Молодой оскорбительно рассмеялся, когда журналист сказал слово «культурную», затем Молодой долго прикуривал, выдохнул дым журналисту в очки и продолжил:

– Ну, если вы имеете в виду культуру как понятие биологическое – то нет, не собираюсь, у вас тут и так все цветет и пахнет.

«Вот ведь сука», – чуть ли не с восхищением подумал Игорь, почему-то надеясь, что журналист не выдержит и начнет мутузить Молодого прямо в кадре, но тот только стал всячески, едва ли не игриво хихикая, уворачиваться от дыма, который Молодой принялся пускать в его сторону.

– Каких слов вы от меня ждете? – спросил Молодой. – Искусство – это всегда провокация, ну, может, и не всегда, но почти всегда, современное – провокация в девяноста девяти процентах случаев. Конечно, в городе станет чуть шумнее. Но я бы на вашем месте не особо надеялся. Во-первых, для культурного шока нужна все-таки достаточно умная аудитория, которая покупается не только на пляски в церкви, а таковой не набрать в этой стране и восьми человек, я лично знаю пятерых, да и то это я с собой вместе посчитал.

Журналист, похоже, не совсем слышал, что говорит Молодой, у журналиста, похоже, были заранее заготовленные вопросы, и речи Молодого несколько сбивали съемочную группу с намеченного сценария, а сам журналист продолжал не сводить глаз с часов Молодого, пока тот нес свою ахинею, подавая себя как загулявшего купца или смертника, которому уже совсем нечего терять.

– Это глубокое заблуждение, что мы отстаем от современных западных художников на поколение или два поколения. С учетом того, что искусство в этой стране сначала было сугубо церковным, учитывая, что какое-то время прошло под гнетом крепостного права и жесточайшей цензуры, сперва царской, потом советской, количество лет и поколений несвободы просто не поддается нормальному исчислению. Лет пятьсот, по грубым подсчетам. Представляете разницу в пятьсот лет? Это даже не разница между Японией и Голландией во времена начала их отношений.

– Вам не кажется, что вы все-таки перегибаете палку, – не выдержал журналист и в приступе патриотизма нарушил какой-то сценарий у себя в голове. – Все же страна, победившая фашизм, запустившая человека в космос…

Молодой отвратительно рассмеялся в микрофон, журналист даже потянул микрофон на себя, шокированный таким смехом, похожим на смех гиены. Молодой удержал микрофон возле себя и отсмеялся вволю.

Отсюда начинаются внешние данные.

-- ==== Sys2Proof/Laws/State.lean ====
section
/-! SUPPORT. What each update of State does to each field, and what each operation on bytes reads at an index: the lemmas
that later proofs use in place of unfolding the updates. -/

namespace Sys2Proof.Machine

/-! ## `raiseFault` -/
@[simp] theorem raiseFault_ctx (c : FaultCause) (w : Byte) (s : State) : (raiseFault c w s).ctx = s.ctx := rfl
@[simp] theorem raiseFault_phase (c : FaultCause) (w : Byte) (s : State) : (raiseFault c w s).phase = s.phase := rfl
@[simp] theorem raiseFault_fault (c : FaultCause) (w : Byte) (s : State) : (raiseFault c w s).fault = some ⟨c, w⟩ := rfl
@[simp] theorem raiseFault_dout (c : FaultCause) (w : Byte) (s : State) : (raiseFault c w s).dout = s.dout := rfl
@[simp] theorem raiseFault_program (c : FaultCause) (w : Byte) (s : State) : (raiseFault c w s).program = s.program := rfl
@[simp] theorem raiseFault_k (c : FaultCause) (w : Byte) (s : State) : (raiseFault c w s).k = s.k := rfl
@[simp] theorem raiseFault_reads (c : FaultCause) (w : Byte) (s : State) : (raiseFault c w s).reads = s.reads := rfl
@[simp] theorem raiseFault_laterRuns (c : FaultCause) (w : Byte) (s : State) : (raiseFault c w s).laterRuns = s.laterRuns := rfl

/-! ## `advance` -/

theorem advance_of_good {s : State} (h : s.fault = none) : advance s = { s with k := s.k + 1 } := if_pos h

theorem advance_of_faulted {s : State} (h : s.fault ≠ none) : advance s = s := if_neg h
@[simp] theorem advance_ctx (s : State) : (advance s).ctx = s.ctx := by unfold advance; split <;> rfl
@[simp] theorem advance_phase (s : State) : (advance s).phase = s.phase := by unfold advance; split <;> rfl
@[simp] theorem advance_fault (s : State) : (advance s).fault = s.fault := by unfold advance; split <;> rfl
@[simp] theorem advance_dout (s : State) : (advance s).dout = s.dout := by unfold advance; split <;> rfl
@[simp] theorem advance_program (s : State) : (advance s).program = s.program := by unfold advance; split <;> rfl
@[simp] theorem advance_reads (s : State) : (advance s).reads = s.reads := by unfold advance; split <;> rfl
@[simp] theorem advance_laterRuns (s : State) : (advance s).laterRuns = s.laterRuns := by unfold advance; split <;> rfl

/-! ## `assertRst` -/
@[simp] theorem assertRst_ctx (p : List Issue) (l : List (List Issue)) (s : State) : (assertRst p l s).ctx = Context.zero := rfl
@[simp] theorem assertRst_phase (p : List Issue) (l : List (List Issue)) (s : State) : (assertRst p l s).phase = .OPEN := rfl
@[simp] theorem assertRst_fault (p : List Issue) (l : List (List Issue)) (s : State) : (assertRst p l s).fault = none := rfl
@[simp] theorem assertRst_dout (p : List Issue) (l : List (List Issue)) (s : State) : (assertRst p l s).dout = State.reset.dout := rfl
@[simp] theorem assertRst_program (p : List Issue) (l : List (List Issue)) (s : State) : (assertRst p l s).program = p := rfl
@[simp] theorem assertRst_k (p : List Issue) (l : List (List Issue)) (s : State) : (assertRst p l s).k = 0 := rfl
@[simp] theorem assertRst_reads (p : List Issue) (l : List (List Issue)) (s : State) : (assertRst p l s).reads = [] := rfl
@[simp] theorem assertRst_laterRuns (p : List Issue) (l : List (List Issue)) (s : State) : (assertRst p l s).laterRuns = l := rfl

/-! ## `State.reset` -/
@[simp] theorem reset_ctx : State.reset.ctx = Context.zero := rfl
@[simp] theorem reset_phase : State.reset.phase = .OPEN := rfl
@[simp] theorem reset_fault : State.reset.fault = none := rfl
@[simp] theorem reset_program : State.reset.program = [] := rfl
@[simp] theorem reset_k : State.reset.k = 0 := rfl
@[simp] theorem reset_reads : State.reset.reads = [] := rfl
@[simp] theorem reset_laterRuns : State.reset.laterRuns = [] := rfl

/-! ## `loadIssue` -/
@[simp] theorem loadIssue_ctx (c : Issue) (s : State) : (loadIssue c s).ctx = s.ctx := rfl
@[simp] theorem loadIssue_phase (c : Issue) (s : State) : (loadIssue c s).phase = s.phase := rfl
@[simp] theorem loadIssue_fault (c : Issue) (s : State) : (loadIssue c s).fault = none := rfl
@[simp] theorem loadIssue_dout (c : Issue) (s : State) : (loadIssue c s).dout = s.dout := rfl
@[simp] theorem loadIssue_k (c : Issue) (s : State) : (loadIssue c s).k = s.k := rfl
@[simp] theorem loadIssue_reads (c : Issue) (s : State) : (loadIssue c s).reads = s.reads := rfl
@[simp] theorem loadIssue_laterRuns (c : Issue) (s : State) : (loadIssue c s).laterRuns = s.laterRuns := rfl

/-! ## `Context.zero` -/

@[simp] theorem zero_C (j : Fin 16) : Context.zero.C[j] = 0 := by simp [Context.zero]
@[simp] theorem zero_L : Context.zero.L = 0 := rfl
@[simp] theorem zero_X (j : Fin 48) : Context.zero.X[j] = 0 := by simp [Context.zero]

/-! ## Bytes of arrays -/

@[simp] theorem blockOfPort_getElem (din : Port) (i : Nat) (h : i < 16) : (blockOfPort din)[i] = portByte din i := by
  simp [blockOfPort]

@[simp] theorem lane0_getElem (X : MixState) (i : Nat) (h : i < 16) : (lane0 X)[i] = X[i] := by
  simp [lane0]

theorem loadLane1_getElem (X : MixState) (B : Block) (i : Nat) (h : i < 48) :
    (loadLane1 X B)[i] = if h' : 16 ≤ i ∧ i < 32 then B[i - 16] else X[i] := by
  simp [loadLane1]

theorem xorLane2_getElem (X : MixState) (i : Nat) (h : i < 48) :
    (xorLane2 X)[i] = if h' : 32 ≤ i then X[i - 32] ^^^ X[i - 16] else X[i] := by
  simp [xorLane2]

theorem pad_getElem (P : List Byte) (n i : Nat) (h : i < 16) :
    (pad P n)[i] = if i < n then P.getD i 0 else BitVec.ofNat 8 (16 - n) := by
  simp [pad, Config.blockBytes]

theorem leftoverCount_toNat (n : BitVec 4) : (leftoverCount n).toNat = n.toNat := by
  simp only [leftoverCount, BitVec.toNat_setWidth]
  omega

theorem leftoverBytes_getD (n : Nat) (din : Port) (i : Nat) (h : i < n) :
    (leftoverBytes n din).getD i 0 = portByte din i := by
  simp [leftoverBytes, h]

end Sys2Proof.Machine
end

– Вы путаете техническую развитость и культурную, – сказал Молодой. – У китайцев были фарфор, компас и порох, так и у нас сейчас есть космос, позиции в котором мы стремительно теряем. Если цепляться только за космос и за победу в войне, которая была совершена вовсе не Россией, а страной со все же немного другим названием, к которой мы имеем уже довольно-таки опосредованное отношение, то ничего хорошего из этого не выйдет. Не нужно спрашивать, что мы уже дали миру, нужно спрашивать, что мы даем миру сейчас, кроме нефти, газа и диких туристов. А в данный момент мы не даем миру ничего. Может быть, техника еще как-то радует глаз в каких-нибудь аспектах, которые мне неизвестны. Но в культуре, по-моему, царит абсолютно черная дыра. Есть несколько художников, картины которых покупают на западе, но выглядят они как просто более успешные продавцы сувениров среди других торговцев сувенирами на африканском рынке всех этих масок и наконечников. Даже русский кинематограф, который все ругают, выглядит выигрышнее на фоне нашей живописи и графики, но и он, мягко говоря, не очень сенсационен.

– Если все так плохо, то к чему все это? – снова не выдержал журналист.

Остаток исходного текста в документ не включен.